Requirment: I need a glue job to get the aws-dynamodb(nested structure-combination of maps and list) data into s3.
My approach: First, i used glue-dynamic frame to get all the data from dynamodb into one dynamic frame.
datasource = glueContext.create_dynamic_frame.from_options(
"dynamodb",
connection_options={
"dynamodb.input.tableName": table_name,
"dynamodb.throughput.read.percent": read_percentage,
"dynamodb.splits": "100",
}
)
after using this, i got datasource
dynamic frame with all the data.
here i want to do some sort of transformation and want to perform some filters, so thats why i used pyspark dataframe concept.
df0 = datasource.toDF()
my input dataframe df0
contains json data collection
in the struct format, so i used to_json
to convert struct into json-string. here i need json string not the struct.

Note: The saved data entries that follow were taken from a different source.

-- ==== Sys2Proof/Tests/Slice0.lean ====
section
/-! SUPPORT. Tests of the model: what WellFormed refuses; a word of every operation written out by hand; the vectors of
95_test_vectors.md and the examples of the rules, one step each; and for every statement with hypotheses a state and
operands that meet them. The bit positions are open, so vectors with concrete bytes are tests of the functions under the
illustration of 95_test_vectors.md, CLOCK bit 0 and DATA bit 1. -/

namespace Sys2Proof.Tests

open Sys2Proof.Machine

/-- The next state of an outcome. -/
def after : StepOutcome → Option State
  | .next t => some t
  | .fault _ => none
  | .refused _ => none

/-- The refusal of an outcome. -/
def refusal : StepOutcome → Option Refusal
  | .next _ => none
  | .fault _ => none
  | .refused r => some r

/-- The fault of an outcome. -/
def faulted : StepOutcome → Option Fault
  | .next _ => none
  | .fault f => some f
  | .refused _ => none

/-- The illustration of 95_test_vectors.md. -/
def pins : Pins := ⟨0, 1⟩

/-- The triplets of a string of data bits from the resting state under the illustration. -/
def triplets (bits : List Bool) : List Byte := bits.flatMap fun b => if b then [0x02, 0x03, 0x02] else [0x00, 0x01, 0x00]

/-- A looping run on the device sink. -/
def device : State := { State.reset with inited := true, phase := .looping }

/-- A looping run on the simulation sink. -/
def simulated : State := { State.reset with simulate := true, phase := .looping }

/-- A record with no option. -/
def emptyRecord : ConfigRecord := ⟨.absent, .absent, .absent, .absent, .absent, .absent, .absent, false⟩

/-! WellFormed. -/

theorem test_write_71_bytes_ill_formed : (Instr.write (List.replicate 71 0)).wellFormed = false := by decide
theorem test_write_73_bytes_ill_formed : (Instr.write (List.replicate 73 0)).wellFormed = false := by decide
theorem test_write_72_bytes_well_formed : (Instr.write (List.replicate 72 0)).wellFormed = true := by decide
theorem test_simwrite_71_bytes_ill_formed :
    (Instr.simwrite (List.replicate 71 0) ⟨0, 0, 0⟩).wellFormed = false := by decide
theorem test_simwrite_empty_ill_formed : (Instr.simwrite [] ⟨255, 128, 0⟩).wellFormed = false := by decide

/-! Words written out: the code of 30_encoding.md R70, then operands in the layout of log 16. -/

theorem test_decode_setd : decode [0x01, 0x01] = .ok (.setd true, []) := rfl
theorem test_decode_clkh : decode [0x02, 0x99] = .ok (.clkh, [0x99]) := rfl
theorem test_decode_clkl : decode [0x03] = .ok (.clkl, []) := rfl
theorem test_decode_emit : decode [0x04] = .ok (.emit, []) := rfl
theorem test_decode_encbit : decode [0x08, 0x00] = .ok (.encbit false, []) := rfl
theorem test_decode_encbyte : decode [0x09, 0xA5, 0x01] = .ok (.encbyte 0xA5, []) := rfl
theorem test_decode_encframe :
    decode [0x10, 0xAC, 0x02, 0x80, 0x02, 0xFF, 0x03] = .ok (.encframe 300 256 511, []) := rfl
theorem test_decode_sendframe :
    decode [0x11, 0xFF, 0x01, 0x80, 0x01, 0x00] = .ok (.sendframe 255 128 0, []) := rfl
theorem test_decode_decframe : decode [0x12, 0x03, 0x02, 0x03, 0x02] = .ok (.decframe [0x02, 0x03, 0x02], []) := rfl
theorem test_decode_tickCpuload : decode [0x20] = .ok (.tickCpuload, []) := rfl
theorem test_decode_tickCycle : decode [0x21] = .ok (.tickCycle, []) := rfl
theorem test_decode_tickPulse : decode [0x22] = .ok (.tickPulse, []) := rfl
theorem test_decode_stepStatic : decode [0x23] = .ok (.stepStatic, []) := rfl
theorem test_decode_unpack : decode [0x24, 0xFF, 0x80, 0x00] = .ok (.unpack 0xFF8000, []) := rfl
theorem test_decode_sample : decode [0x30] = .ok (.sample, []) := rfl
theorem test_decode_smploop : decode [0x31] = .ok (.smploop, []) := rfl
/-- `CONFIG mode=static, color=0xFF8000`, the other options absent. -/
theorem test_decode_config :
    decode [0x40, 0x04, 0x00, 0x01, 0x80, 0x80, 0xFE, 0x07, 0x00, 0x00, 0x00, 0x00, 0x00] =
      .ok (.config { emptyRecord with mode := .given .static, color := .given 0xFF8000 }, []) := rfl
theorem test_decode_init : decode [0x41] = .ok (.init, []) := rfl
theorem test_decode_runtick : decode [0x42] = .ok (.runtick, []) := rfl
theorem test_decode_write :
    decode (0x43 :: List.replicate 73 0x02) = .ok (.write (List.replicate 72 0x02), [0x02]) := rfl
theorem test_decode_simwrite :
    decode (0x44 :: (List.replicate 72 0x02 ++ [0xFF, 0x80, 0x00])) =
      .ok (.simwrite (List.replicate 72 0x02) ⟨0xFF, 0x80, 0x00⟩, []) := rfl
theorem test_decode_teardown : decode [0x45] = .ok (.teardown, []) := rfl
theorem test_decode_exit : decode [0x46, 0x01] = .ok (.exit .fail, []) := rfl
theorem test_decode_stopreq : decode [0x47] = .ok (.stopreq, []) := rfl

df1 = df0.select(to_json("collection"))
from df1
, i am accessing whatever i want.
Major Issue
some of the attributes present in the collection are appearing like this
collection : {
"name" : "aaa",
"id" : "111" ,
"address" : "some address",
"price" :
{"string" : 1212.0 },
"retailer" :
{"string" : "xxxx"},
"categories" : "array": [
"7216"
]
}
if you see above example price
,reatiler
,categories
, datatypes are appearing as a nested attribute.
i want output like this
collection : {
"name" : "aaa",
"id" : "111" ,
"address" : "some address",
"price" : "1212.0",
"retailer" :"xxxx",
"categories" : "[7216]"
}
How can i resolve this, please let me know